Wednesday, May 29, 2013

Intangible Asset ROI Needs Clear Attribution

I recently read a proposed calculation method for the ROI of a public company's intangible assets.  It advocated simple division of net income into the sum of goodwill and other intangibles to find "intangible asset ROI."  I've seen variations of this calculation elsewhere, so I wonder if it's gaining traction.  It looks easy, but my gut tells me nothing in business should be that easy.

I disagree with that method for two reasons.  First, the entire net income of a corporation is attributable to the application of all of its assets.  Calculating ROI means breaking out how much of the income from all business segments is directly attributable to intangible assets.  Using the brute-force method above will lead to wild conclusions.  Consider a fast-food conglomerate whose intangible assets consist of the brand and menu recipes.  If it acquires another chain of restaurants, the new goodwill from the acquisition will push the "intangible asset ROI" down for the year.  Faulty decision-making will follow if executives decide that intangible assets aren't delivering value.  A company with little IP but lots of plant and equipment would portray an absolutely whopping intangible asset ROI by using this method.  Furthermore, goodwill can be impaired, which would invalidate any assignation to intangible assets until the impairment is resolved.
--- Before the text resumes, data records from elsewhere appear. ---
-- ==== Sys2Proof/Machine/State.lean ====
section
/-! DEFINITION. The architectural state of spec/10_state.md R20 as plain data, its value after reset (R41), and the reasons a
step could stop (none does). -/

namespace Sys2Proof.Machine

/-- The kinds of diagnostic that can arise (60_exceptions.md R261, codes 1 to 3). -/
inductive DiagKind where
  | stackOverflow
  | stackUnderflow
  | unimplementedOpcode
deriving DecidableEq, Repr

/-- A diagnostic record `(kind, pc, op)` (R267): `pc` is the address of the offending instruction's first byte. -/
structure Diagnostic where
  kind : DiagKind
  pc : Addr
  op : Byte
deriving DecidableEq, Repr

/-- The three sticky error bits `ERR.SO`, `ERR.SU`, `ERR.UN` (10_state.md R37). -/
structure Err where
  so : Bool
  su : Bool
  un : Bool
deriving DecidableEq, Repr

/-- The scheduler state `SCHED` (R39). -/
inductive Sched where
  | stopped
  | steppingOnce
  | animating
  | running
deriving DecidableEq, Repr

/-- The cells of one address space (20_memory.md R60) as pairs of an address and a value, kept in the canonical form
`Cells.wf` of Machine/Memory.lean. `Cells 8` is a list of `Host.Cell`. -/
abbrev Cells (w : Nat) := List (Nat × BitVec w)

/-- All the state of R20, one field a row, and last the model's own field `diag` (log 10). -/
structure State where
  /-- `A`, the accumulator (R21). -/
  a : Nibble
  /-- `C`, the carry flag (R23). -/
  c : Bool
  /-- `T`, the test flag (R24). -/
  t : Bool
  /-- `TM`, the test-mode bit (R25). -/
  tm : Bool
  /-- `x[0..15]`, the scratchpad registers (R22). -/
  x : Vector Nibble 16
  /-- `PCS[0..3]`; slot 0 is the active program counter (R26). -/
  pcs : Vector Addr 4
  /-- `SP`, the number of return addresses held (R28). -/
  sp : BitVec 2
  /-- `CMD`, the command register (R31). -/
  cmd : Byte
  /-- `CM`, the command line register (R32). -/
  cm : Nibble
  /-- `ROM[0..4095]` (R36). -/
  rom : Cells 8
  /-- `RAM[bank][group][char]` (R33), at the flat index `ramIndex`. -/
  ram : Cells 4
  /-- `STATUS[bank][group][i]` (R34), at the flat index `statusIndex`. -/
  status : Cells 4
  /-- `PORT[bank]` (R35). -/
  port : Cells 4
  /-- `ERR` (R37). -/
  err : Err
  /-- `CYC`, the cycle counter, unbounded (R38). -/
  cyc : Nat
  /-- `SCHED` (R39). -/
  sched : Sched
  /-- `ACTIVE` (R40). -/
  active : Bool
  /-- The model's own field, read by no instruction: the diagnostic that the last `ExecuteOne` handed back
  (50_scheduler_and_host.md R221, 60_exceptions.md R262). DESIGN CHOICE, log 10. -/
  diag : Option Diagnostic
deriving DecidableEq, Repr

/-- The state after the power-on reset (R41, 70_reset_and_hazards.md R300, R303): everything 0, `SCHED` stopped, ROM at
`ROM_INIT` (every cell 0x00, so nothing is listed). -/
def State.reset : State where
  a := 0
  c := false
  t := false
  tm := false
  x := Vector.replicate 16 0
  pcs := Vector.replicate 4 0
  sp := 0
  cmd := 0
  cm := 0
  rom := []
  ram := []
  status := []
  port := []
  err := ⟨false, false, false⟩
  cyc := 0
  sched := .stopped
  active := false
  diag := none

/-- Reasons the machine could stop with a fault. -/
inductive Fault where
  /-- `AddressOutOfRange`, the source's fourth error kind (60_exceptions.md R266). Raised by nothing: every index is masked to
  its array (20_memory.md R69), so no step produces it. Safe. -/
  | addressOutOfRange
deriving DecidableEq, Repr

/-- Reasons for an instruction without a meaning. -/
inductive Refusal where
  /-- An instruction of the opcode table whose meaning is not written. Raised by an arm of `exec` alone; at present by none.
  Safe. -/
  | notModelled (mnemonic : String)
deriving DecidableEq, Repr

/-- What an instruction or a step answers. -/
abbrev Result := Host.Outcome State Fault Refusal

end Sys2Proof.Machine
end

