-- ==== Sys2Proof/Machine/Dispatch.lean ====
section
/-! DEFINITION. The meaning of each instruction: one direct call an arm. -/

namespace Sys2Proof.Machine

def exec (i : Instr) (s : State) : Host.Outcome State Fault Refusal :=
  match i with
  | .jcn c a => Sys2Proof.Machine.execJcn c a s
  | .fim p d => Sys2Proof.Machine.execFim p d s
  | .src p => Sys2Proof.Machine.execSrc p s
  | .fin p => Sys2Proof.Machine.execFin p s
  | .jin p => Sys2Proof.Machine.execJin p s
  | .jun h l => Sys2Proof.Machine.execJun h l s
  | .jms h l => Sys2Proof.Machine.execJms h l s
  | .inc r => Sys2Proof.Machine.execInc r s
  | .isz r a => Sys2Proof.Machine.execIsz r a s
  | .add r => Sys2Proof.Machine.execAdd r s
  | .sub r => Sys2Proof.Machine.execSub r s
  | .ld r => Sys2Proof.Machine.execLd r s
  | .xch r => Sys2Proof.Machine.execXch r s
  | .bbl d => Sys2Proof.Machine.execBbl d s
  | .ldm d => Sys2Proof.Machine.execLdm d s
  | .wrm => Sys2Proof.Machine.execWrm s
  | .wmp => Sys2Proof.Machine.execWmp s
  | .wr0 => Sys2Proof.Machine.execWr0 s
  | .wr1 => Sys2Proof.Machine.execWr1 s
  | .wr2 => Sys2Proof.Machine.execWr2 s
  | .wr3 => Sys2Proof.Machine.execWr3 s
  | .rdm => Sys2Proof.Machine.execRdm s
  | .rd0 => Sys2Proof.Machine.execRd0 s
  | .rd1 => Sys2Proof.Machine.execRd1 s
  | .rd2 => Sys2Proof.Machine.execRd2 s
  | .rd3 => Sys2Proof.Machine.execRd3 s
  | .clb => Sys2Proof.Machine.execClb s
  | .iac => Sys2Proof.Machine.execIac s
  | .cmc => Sys2Proof.Machine.execCmc s
  | .cma => Sys2Proof.Machine.execCma s
  | .ral => Sys2Proof.Machine.execRal s
  | .rar => Sys2Proof.Machine.execRar s
  | .tcc => Sys2Proof.Machine.execTcc s
  | .dac => Sys2Proof.Machine.execDac s
  | .tcs => Sys2Proof.Machine.execTcs s
  | .stc => Sys2Proof.Machine.execStc s
  | .daa => Sys2Proof.Machine.execDaa s
  | .kbp => Sys2Proof.Machine.execKbp s
  | .dcl => Sys2Proof.Machine.execDcl s
  | .unimpl0x x => Sys2Proof.Machine.execUnimpl0x x s
  | .unimplE2 => Sys2Proof.Machine.execUnimplE2 s
  | .unimplE3 => Sys2Proof.Machine.execUnimplE3 s
  | .unimplE8 => Sys2Proof.Machine.execUnimplE8 s
  | .unimplEA => Sys2Proof.Machine.execUnimplEA s
  | .unimplEB => Sys2Proof.Machine.execUnimplEB s
  | .unimplF1 => Sys2Proof.Machine.execUnimplF1 s
  | .unimplFE => Sys2Proof.Machine.execUnimplFE s
  | .unimplFF => Sys2Proof.Machine.execUnimplFF s

end Sys2Proof.Machine
end

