/-- RI7 and RI8: the destination is the address pair; the page is the instruction's own. -/
theorem test_fin :
    runs (((at' 0x210).setReg 0 4).writeRom 0x240 0xB7) 8 0x30 (fun t => (t.reg 0, t.reg 1, t.pcs[0])) = some (11, 7, 0x211)
      ∧ runs ((((at' 0x1FF).setReg 1 5).writeRom 0x105 0x6D).writeRom 0x205 0x11) 8 0x32
          (fun t => (t.reg 2, t.reg 3, t.pcs[0])) = some (6, 13, 0x200) := by decide

/-- RI10. -/
theorem test_inc : runs (State.reset.setReg 7 15) 8 0x67 (fun t => (t.reg 7, t.c, t.pcs[0])) = some (0, false, 1) := by decide

/-- RI12. -/
theorem test_ld : runs ((acc 1 true).setReg 3 12) 8 0xA3 (fun t => (acp t, t.reg 3)) = some ((12, true, 1), 12) := by decide

/-- RI13. -/
theorem test_xch : runs ((acc 2 false).setReg 9 7) 8 0xB9 (fun t => (t.a, t.reg 9, t.pcs[0])) = some (7, 2, 1) := by decide

/-- RI15. -/
theorem test_ldm : runs (acc 3 true) 8 0xDA acp = some (10, true, 1) := by decide

/-! ADD and SUB (section 3.3, rows 15, 1, 1; 8, 8, 1; 5, 3, 0; 0, 0, 1; and S1). -/

theorem test_add :
    runs ((acc 15 true).setReg 1 1) 8 0x81 acp = some (1, true, 1)
      ∧ runs ((acc 3 false).setReg 5 5) 8 0x85 (fun t => (acp t, t.reg 5)) = some ((8, false, 1), 5) := by decide

theorem test_sub :
    runs ((acc 5 false).setReg 1 3) 8 0x91 acp = some (2, true, 1)
      ∧ runs ((acc 0 true).setReg 1 0) 8 0x91 acp = some (15, false, 1) := by decide

/-! Data memory and ports (section 3.4). -/

/-- Rows of the `Resolve` table. -/
theorem test_resolve :
    { State.reset with cmd := 0x95 }.resolve = ⟨2, 1, 5⟩ ∧ { State.reset with cmd := 0x95, tm := true }.resolve = ⟨0, 1, 5⟩
      ∧ { State.reset with cmd := 0xFF, cm := 14 }.resolve = ⟨7, 3, 15⟩
      ∧ { State.reset with cmd := 0xC0, cm := 8, tm := true }.resolve = ⟨1, 0, 0⟩
      ∧ { State.reset with cmd := 0x40, cm := 3 }.resolve = ⟨1, 0, 0⟩ := by decide

/-- M1 and M3. -/
theorem test_wrm :
    runs { State.reset with a := 7, cmd := 0x95 } 8 0xE0 (fun t => (t.readChar 2 1 5, t.pcs[0])) = some (7, 1)
      ∧ runs { State.reset with a := 7, cmd := 0x95, cm := 8 } 8 0xE0 (fun t => (t.readChar 6 1 5, t.readChar 2 1 5))
        = some (7, 0) := by decide

/-- M5 and M6. -/
theorem test_wmp :
    runs { State.reset with a := 10, cmd := 0x4F } 8 0xE1 (fun t => (t.portLatch 1, t.pcs[0])) = some (10, 1)
      ∧ runs { State.reset with a := 10, cmd := 0x80, tm := true } 8 0xE1 (fun t => (t.portLatch 0, t.portLatch 2))
        = some (10, 0) := by decide

/-- M8 to M11. -/
theorem test_wr :
    runs { State.reset with a := 3, cmd := 0x9F } 8 0xE4 (fun t => (t.readStatus 2 1 0, t.pcs[0])) = some (3, 1)
      ∧ runs { State.reset with a := 4, cmd := 0x9F } 8 0xE5 (fun t => (t.readStatus 2 1 1, t.pcs[0])) = some (4, 1)
      ∧ runs { State.reset with a := 5, cmd := 0x9F } 8 0xE6 (fun t => (t.readStatus 2 1 2, t.pcs[0])) = some (5, 1)
      ∧ runs { State.reset with a := 6, cmd := 0x9F } 8 0xE7 (fun t => (t.readStatus 2 1 3, t.pcs[0])) = some (6, 1) := by
  decide

/-- M12 and M13. -/
theorem test_rdm :
    runs (({ State.reset with a := 1, cmd := 0x95 }.writeChar 0 1 5 9).writeChar 2 1 5 7) 8 0xE9 acp = some (7, false, 1)
      ∧ runs (({ State.reset with a := 1, cmd := 0x95, tm := true }.writeChar 0 1 5 9).writeChar 2 1 5 7) 8 0xE9 acp
        = some (9, false, 1) := by decide
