-- ==== Sys2Proof/Config.lean ====
section
/-! DEFINITION. What an implementation fixes: the parameters of spec/00_scope.md R8 to R16 as a record whose defaults are
this hardware's values, and the values the spec leaves open. -/
namespace Sys2Proof

/-- The parameters (R8 to R16), fixed for the life of the block (spec/10_state.md R30). -/
structure Params where
  /-- R8, clock cycles per microsecond tick. -/
  clksPerUs     : Nat
  /-- R9, ticks the start signal holds the line low. -/
  startLowUs    : Nat
  /-- R10, milliseconds between two conversion starts. -/
  minIntervalMs : Nat
  /-- R11, bound of each acknowledgement wait of a decode. -/
  ackTimeoutUs  : Nat
  /-- R12, bound of every wait of a calibration. -/
  calTimeoutUs  : Nat
  /-- R13, slack added to the calibrated lead-in. -/
  leadSlackUs   : Nat
  /-- R14, ticks from a bit's rising edge to its sample. -/
  settleUs      : Nat
  /-- R15, the calibrator's classification threshold. -/
  classThreshUs : Nat
  /-- R16, the most bit pulses a calibration samples. -/
  calMaxBits    : Nat
deriving DecidableEq, Repr

/-- The constraints of R8 to R16. -/
structure Params.Valid (p : Params) : Prop where
  clksPerUs        : 2 ≤ p.clksPerUs
  startLowUs_lo    : 1000 ≤ p.startLowUs
  startLowUs_hi    : p.startLowUs ≤ 10000
  minIntervalMs_lo : 1 ≤ p.minIntervalMs
  minIntervalMs_hi : p.minIntervalMs ≤ 2 ^ 31 - 1
  ackTimeoutUs_lo  : 1 ≤ p.ackTimeoutUs
  ackTimeoutUs_hi  : p.ackTimeoutUs ≤ 65535
  calTimeoutUs_lo  : p.classThreshUs < p.calTimeoutUs
  calTimeoutUs_hi  : p.calTimeoutUs ≤ 65535
  leadSlackUs_hi   : p.calTimeoutUs + p.leadSlackUs ≤ 65535
  settleUs_lo      : 1 ≤ p.settleUs
  settleUs_hi      : p.settleUs ≤ 65535
  classThreshUs_lo : 1 ≤ p.classThreshUs
  classThreshUs_hi : p.classThreshUs ≤ 65534
  calMaxBits_lo    : 2 ≤ p.calMaxBits
  calMaxBits_hi    : p.calMaxBits ≤ 63

/-- R8: CLKS_PER_US is OPEN, a platform parameter of at least 2; this is what it exceeds 2 by (log 7). -/
opaque Config.clksPerUsLessTwo : Nat

/-- R131: the level of the line at a tick, chosen by the environment under no law; read once `State.lineIn` is used up, at
the number of the tick (log 4). -/
opaque Config.lineLevel : Nat → Bool

/-- spec/45_host_interface.md R265: SENTINEL_TEMP is OPEN, a host parameter below `-3276.7`: how many binary32 values below
the highest of those it is, of the 976434381 there are down to minus infinity (log 14). -/
opaque Config.sentinelTempDepth : Fin 976434381

/-- The level of the pad at a tick at which the block drives it high and the sensor pulls it low: the spec gives none
(spec/70_reset_and_hazards.md R310; log 17). -/
opaque Config.contentionLevel : Nat → Bool

/-- The parameters of this hardware: the defaults of R9 to R16 (log 12). -/
def Config.params : Params where
  clksPerUs     := Config.clksPerUsLessTwo + 2
  startLowUs    := 2000
  minIntervalMs := 2000
  ackTimeoutUs  := 200
  calTimeoutUs  := 200
  leadSlackUs   := 30
  settleUs      := 40
  classThreshUs := 40
  calMaxBits    := 40

end Sys2Proof
end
Even companies that are presumably heavy on intangibles can't deliver value without fixed assets.  Social media companies need server farms.  Entertainment companies need video production facilities and broadcast studios.  Analysts and executives looking to unlock value need to probe financial statements to see just how much income is attributable directly to intangible assets.  Not every reporting company breaks down revenue attribution to asset categories the way they do for strategic business units.  That's why finding the ROI for intangibles is just so dog-gone intangible.